Hive Kafka Integration

Info

This article was originally written in Korean and has been translated using ChatGPT.

Overview

Hive is a data warehouse software that allows for reading and writing large volumes of data stored in Hadoop using SQL syntax.
In simple terms, it can be thought of as a large-scale data processing database operating on Hadoop.

By default, it supports HDFS and offers an open DataSourcing feature that allows access to Hbase or other DBMS. It also supports Kafka, which is widely used as a Message Queue. In this series, I will document the configuration for integrating Hive with Kafka, as well as the process of reading and writing messages.

In this article, the focus is on the necessary configurations and essential information for use.
If you are interested in usage examples, please read the next article.

This was written based on the official document
Although it is not stated in the document, I intend to detail additional information required for use and examples that I personally tested.

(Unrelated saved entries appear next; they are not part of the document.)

/-- Status word `n` of a context (R395). -/
def State.statWord (s : State) (c : CtxId) (n : Nat) : Word :=
  let x := s.ctx c
  match n with
  | 0 =>
    BitVec.ofNat 64 (x.st.code + 2 ^ 3 * (kindOf c).code + 2 ^ 6 * (s.recordHeld c).toNat + 2 ^ 7 * x.engFrozen.toNat +
      2 ^ 8 * x.sendFrozen.toNat + 2 ^ 16 * x.pdid.toNat + 2 ^ 32 * x.causeCode.toNat)
  | 1 => x.fid
  | 2 => BitVec.ofNat 64 (x.vec.vregs + 2 ^ 8 * x.vec.vclass + 2 ^ 16 * granulesOf x.vec.vregs x.vec.vclass)
  | _ => x.launchId.setWidth 64

/-- `CTXSTAT` (R395). -/
def execCtxstat (d a b : XReg) (s : State) : Host.Outcome State Fault Refusal :=
  act s (do
    s.permit 7 0 2
    let m ← s.selector 0 (s.rx a) Master.isCtx
    if 3 < (s.rx b).toNat then illegal 7 7 0
    .ok (s.wx d (s.statWord m.ctx (s.rx b).toNat)).finish)

/-- A register number that a kind of context has (R395, R80, R101, R284). -/
def ctxRegOk (k : Kind) (n : Nat) : Bool :=
  decide (n ≤ 0x22) || (decide (0x30 ≤ n) && decide (n ≤ 0x3F)) || (decide (0x40 ≤ n) && decide (n ≤ 0x42) && k == .user) ||
    (decide (0x100 ≤ n) && decide (n ≤ 0x10C) && (sysAccess k (n - 0x100)).rd)

/-- Register `n` of a context (R395). -/
def Ctx.regRead (x : Ctx) (n : Nat) : Word :=
  if n < 0x20 then xGet x.x (BitVec.ofNat 5 n)
  else if n = 0x20 then x.pc.setWidth 64
  else if n = 0x21 then BitVec.ofNat 64 x.rs.depth
  else if n = 0x22 then BitVec.ofNat 64 x.rs.spilled
  else if n < 0x40 then ((x.rs.hw.toList.getD (n - 0x30) 0)).setWidth 64
  else if n = 0x40 then x.vec.vl.setWidth 64
  else if n = 0x41 then x.vec.vt.setWidth 64
  else if n = 0x42 then x.vec.vw2.setWidth 64
  else x.sysRead (n - 0x100)

/-- A value is in the range of register `n` (R395, R182, R183, R103). Reserved bits of a system register are not part of it:
a write of them is ignored (R18). -/
def ctxRegFits (n : Nat) (v : Word) : Bool :=
  if n < 0x20 then true
  else if n = 0x20 then decide (v.toNat < 2 ^ 56) && !v.getLsbD 0
  else if n = 0x21 then decide (v.toNat ≤ 16)
  else if n = 0x22 then decide (v.toNat < 2 ^ 32)
  else if n < 0x40 then decide (v.toNat < 2 ^ 56)
  else if n = 0x40 then decide (v.toNat ≤ 8192)
  else if n = 0x41 then decide (v.toNat < 2 ^ 16) && typeValid v.toNat
  else if n = 0x42 then decide (v.toNat < 8)
  else if n = 0x101 then decide (v.toNat % 8 ≤ 4)
  else true

/-- Register `n` of a context written (R395). -/
def Ctx.regWrite (x : Ctx) (n : Nat) (v : Word) : Ctx :=
  if n < 0x20 then { x with x := xSet x.x (BitVec.ofNat 5 n) v }
  else if n = 0x20 then { x with pc := v.setWidth 56 }
  else if n = 0x21 then { x with rs := { x.rs with depth := v.toNat } }
  else if n = 0x22 then { x with rs := { x.rs with spilled := v.toNat } }
  else if n < 0x40 then { x with rs := { x.rs with hw := x.rs.hw.setIfInBounds (n - 0x30) (v.setWidth 56) } }
  else if n = 0x40 then { x with vec := { x.vec with vl := v.setWidth 14 } }
  else if n = 0x41 then { x with vec := { x.vec with vt := v.setWidth 16 } }
  else if n = 0x42 then { x with vec := { x.vec with vw2 := v.setWidth 3 } }
  else if n = 0x100 then { x with flags := v.setWidth 8 }
  else if n = 0x102 then { x with strip := v.setWidth 32, stripDone := v.setWidth 32 }
  else x.sysWrite (n - 0x100) v

/-- The context may be read (R395). -/
def Ctx.readable (x : Ctx) : Bool := x.st == .faulted || x.st == .frozen || x.st == .wait
/-- The context may be written (R395). -/
def Ctx.writable (x : Ctx) : Bool := x.st == .faulted || x.st == .frozen

/-- `SNAP`, `PDID`, `VDIRTY` and `VHWM`, which `CTXWR` does not write (R395). -/
def ctxRegFixed (n : Nat) : Bool := n == 0x103 || n == 0x106 || n == 0x108 || n == 0x109

/-- `CTXRD` (R395). -/
def execCtxrd (d a b : XReg) (s : State) : Host.Outcome State Fault Refusal :=
  act s (do
    s.permit 7 0 0
    let m ← s.selector 0 (s.rx a) Master.isCtx
    let n := (s.rx b).toNat
    if !ctxRegOk (kindOf m.ctx) n then illegal 7 7 0
    if !(s.ctx m.ctx).readable then illegal 8 7 0
    .ok (s.wx d ((s.ctx m.ctx).regRead n)).finish)

/-- `CTXWR` (R395). -/
def execCtxwr (d a b : XReg) (s : State) : Host.Outcome State Fault Refusal :=
  act s (do
    s.permit 7 0 1
    let m ← s.selector 0 (s.rx a) Master.isCtx
    let n := (s.rx b).toNat
    let v := s.rx d
    if !ctxRegOk (kindOf m.ctx) n then illegal 7 7 0
    if !(s.ctx m.ctx).writable || ctxRegFixed n || !ctxRegFits n v then illegal 8 7 0
    .ok (s.setCtx m.ctx ((s.ctx m.ctx).regWrite n v)).finish)

/-! ## `RESUME` and `THAW` (R396) -/

/-- A context resumed: `FPC` takes the address given unless it is 0, and the context runs there; the program counter has no
bit 0 (R80). -/
def Ctx.resumeAt (x : Ctx) (v : Word) : Ctx :=
  let p := if v = 0 then x.fpc else v.setWidth 56
  { x with st := .run, fpc := p, pc := evenVa p, haz := [], wait := none }

/-- Whether a master's state admits a thaw, and the state after it (R396). -/
def State.thaw (s : State) (m : Master) (v : Word) : Option State :=
  match m.kind with
  | 2 =>
    if (s.ctx m.ctx).engFrozen then
      let t := s.setCtx m.ctx { s.ctx m.ctx with engFrozen := false }
      some ((List.range 32).foldl (fun u k =>
        if ((u.die (k / 4)).copyQueue (k % 4)).any (fun q => q.owner == t.ownerOf m.ctx) then
          u.push .copyCommandStart (.engine (k / 4) (k % 4))
        else u) t)
    else none
  | 3 =>
    if (s.ctx m.ctx).sendFrozen then
      let t := s.setCtx m.ctx { s.ctx m.ctx with sendFrozen := false }
      some (if (t.ctx m.ctx).wait == some (.reissue .sendFrozen) then t.wakeRetry m.ctx else t)
    else none
  | 4 =>
    if (s.pod m.unit).mxFrozen then some ((s.setPod m.unit { s.pod m.unit with mxFrozen := false }).mxStart m.unit) else none
  | _ => if (s.ctx m.ctx).st == .frozen then some (s.setCtx m.ctx ((s.ctx m.ctx).resumeAt v)) else none

/-- `RESUME` (R396). -/
def execResume (a b : XReg) (s : State) : Host.Outcome State Fault Refusal :=
  act s (do
    s.permit 7 1 1
    let m ← s.selector 1 (s.rx a) Master.isCtx
    if (s.rx b).getLsbD 0 then illegal 7 7 1
    if (s.ctx m.ctx).st != .faulted then illegal 8 7 1
    .ok (s.setCtx m.ctx ((s.ctx m.ctx).resumeAt (s.rx b))).finish)

/-- `THAW` (R396). -/
def execThaw (a b : XReg) (s : State) : Host.Outcome State Fault Refusal :=
  act s (do
    s.permit 7 1 2
    let m ← s.selector 1 (s.rx a) (fun m => decide (m.kind ≤ 4))
    if (s.rx b).getLsbD 0 || (!m.isCtx && s.rx b != 0) then illegal 7 7 1
    match s.thaw m (s.rx b) with
    | some t => .ok t.finish
    | none => illegal 8 7 1)

/-! ## The saved-firing table (R400) -/

/-- Address of entry `k` of the table. -/
def State.saveEntry (s : State) (k : Nat) : Nat := s.mgmt.savetab.toNat + 16 * k

/-- Entries of the table. -/
def saveEntries : Nat := 16384

/-- The first entry from `k` on, of `n`, whose word 0 passes a test. -/
def State.findEntry (s : State) (p : Nat → Bool) (k n : Nat) : Option Nat :=
  match n with
  | 0 => none
  | m + 1 => if p (s.fwRead (s.saveEntry k) 8) then some k else s.findEntry p (k + 1) m

/-- The entry that names a save area. -/
def State.entryOf (s : State) (area : VAddr) : Option Nat :=
  s.findEntry (fun w => bitOf w 0 && bitsOf w 8 48 == area.toNat / 256) 0 saveEntries

/-- What the device keeps of the firing saved in an area. -/
def State.savedAt (s : State) (area : VAddr) : Option Saved := s.saved.find? (fun x => x.area == area)

/-- The saved firing that the table names by an area (R400), with its entry; one whose kill waits for earlier kills is named no more. -/
def State.savedEntry (s : State) (area : Word) : Option (Saved × Nat) :=
  if area.toNat % 256 != 0 || decide (2 ^ 56 ≤ area.toNat) || s.kills.contains (.saved (area.setWidth 56)) then none
  else match s.savedAt (area.setWidth 56) with
    | none => none
    | some x => (s.entryOf x.area).map (fun k => (x, k))

/-- A firing leaves the saved-firing table: its entry is written whole, with `VALID` 0. -/
def State.dropSaved (s : State) (x : Saved) (k : Nat) : State :=
  let t := (s.fwWrite (s.saveEntry k) 8 0).fwWrite (s.saveEntry k + 8) 8 0
  { t with saved := t.saved.erase x }

/-- A saved firing killed (R397): it leaves the table, its work for others ends, and it is counted killed. -/
def State.killSaved (s : State) (x : Saved) (k : Nat) : State :=
  let o := x.owner
  let t := ((((s.dropSaved x k).dropSavedBundle x).killCommands o).abortColls o).disown o
  ((t.leaveColls o).releaseAllow x.firing).countEnd x.firing.pkt true

/-! ## `KILL` (R397) -/

/-- An engine command stream killed: its unstarted commands end `KILLED`, the frozen one among them. -/
def State.killEngine (s : State) (c : CtxId) : State :=
  (s.setCtx c { s.ctx c with engFrozen := false }).killCommands (s.ownerOf c)

/-- The engine command stream of a context is frozen or holds a command that has not completed. -/
def State.engineLive (s : State) (c : CtxId) : Bool := (s.ctx c).engFrozen || s.copiesOf (s.ownerOf c) != 0

/-- A pod's matrix command stream killed (R301, R397). -/
def State.killMatrix (s : State) (pod : Nat) : State :=
  (s.setPod pod { s.pod pod with mxFrozen := false }).mxKillArmed pod

/-- The matrix command stream is frozen or holds an operation. -/
def Pod.mxLive (p : Pod) : Bool := p.mxFrozen || p.armed.isSome || p.running.isSome

/-- An activation by a killed context is under way no longer. -/
def State.dropActivation (s : State) (c : CtxId) : State :=
  if s.mgmt.activating == some c then { s with mgmt := { s.mgmt with activating := none } } else s

/-- Chunks of a packet that have been dealt and not bound. -/
def chunksOf (l : List Chunk) (r : PktRef) : Nat := (l.filter (fun k => k.pkt == r)).length

/-- A gang queue at clock `now` without the gangs of a packet (R397): where the head goes, another becomes head, with an age that begins
(R73). -/
def GangQueue.without (q : GangQueue) (r : PktRef) (now : Nat) : GangQueue :=
  let l := q.gangs.filter (fun g => g.pkt != r)
  if (q.gangs.head?.map (·.pkt)) == some r then { gangs := l, headSince := now, reserving := none } else { q with gangs := l }

/-- A die without the buffered chunks and gangs of a packet (R397). -/
def Die.dropChunks (d : Die) (r : PktRef) : Die :=
  { d with chunks := d.chunks.filter (fun k => k.pkt != r), gangq := d.gangq.without r d.dcyc.toNat }

/-- Chunks of a packet buffered in the package, those of queued gangs among them. -/
def State.buffered (s : State) (r : PktRef) : Nat :=
  let inGangs (l : List Gang) : Nat := (l.filter (fun g => g.pkt == r)).foldl (fun n g => n + g.chunks.length) 0
  s.dies.foldl (fun n (_, d) => n + chunksOf d.chunks r + inGangs d.gangq.gangs) (inGangs s.engine.gangq.gangs)

/-- A packet's undealt and buffered chunks discarded (R397): the buffered ones are no firings of it. -/
def State.dropWork (s : State) (r : PktRef) : State :=
  let n := s.buffered r
  let t : State := { s with
    dies := s.dies.map (fun (k, d) => (k, d.dropChunks r)),
    engine := { s.engine with gangq := s.engine.gangq.without r s.sdcyc } }
  match t.packet r with
  | some p => t.setPacket { p with killPkt := true, dealt := true, firings := p.firings - n }
  | none => t

/-- A packet's firings that wait to be bound after a migration to a core, removed and counted killed (R397, R352). -/
def State.dropArrivals (s : State) (core : Nat) (r : PktRef) : State :=
  let c := s.core core
  let ours (k : Nat × Nat) : Bool := (migOf (s.fwRead (c.migovf.toNat + 128 * k.1) 88)).pkt == r
  let n := (c.migHw.filter (fun e => e.1.pkt == r)).length + (c.migOv.filter ours).length
  if n = 0 then s
  else
    let t := (s.setCore core { c with migHw := c.migHw.filter (fun e => e.1.pkt != r), migOv := c.migOv.filter (fun k => !ours k),
                                      migCount := c.migCount - n }).migRefill core 16
    (List.range n).foldl (fun u _ => u.countEnd r true) t

/-- What a killed packet has besides bound firings counted killed: its saved firings, and those that wait in migration arrival queues (R397,
R352). A firing bound meanwhile is killed as well. -/
def State.killRest (s : State) (r : PktRef) : State :=
  let t1 := (s.saved.filter (fun x => x.firing.pkt == r)).foldl (fun u x =>
    match u.entryOf x.area with
    | some k => u.killSaved x k
    | none => u) s
  let t2 := (t1.cores.map (·.1)).foldl (fun u k => u.dropArrivals k r) t1
  (((t2.firingsOf r).filter (fun c => !(t2.ctx c).killed)).foldl (fun u c => u.killUser c) t2).push .packetComplete (.packet r.q r.num)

This was done in Hive version 3.x.

Install

In fact, no separate installation is required.
As you may know if you’ve looked at the official documentation, it’s already built into Hive.
While it might be hard to imagine, you can integrate with Kafka using SQL.

Create Table

To integrate Hive and Kafka, a linkage must be created.
Just as in Spring, you can easily create a connection using Binder and Binding, in Hive, you can do this using StorageHandler.
You can specify StorageHandler when defining a table. Additionally, with some more configurations, you can use it seamlessly.

However, there are a few things to be cautious of when creating a table in Hive that integrates with Kafka.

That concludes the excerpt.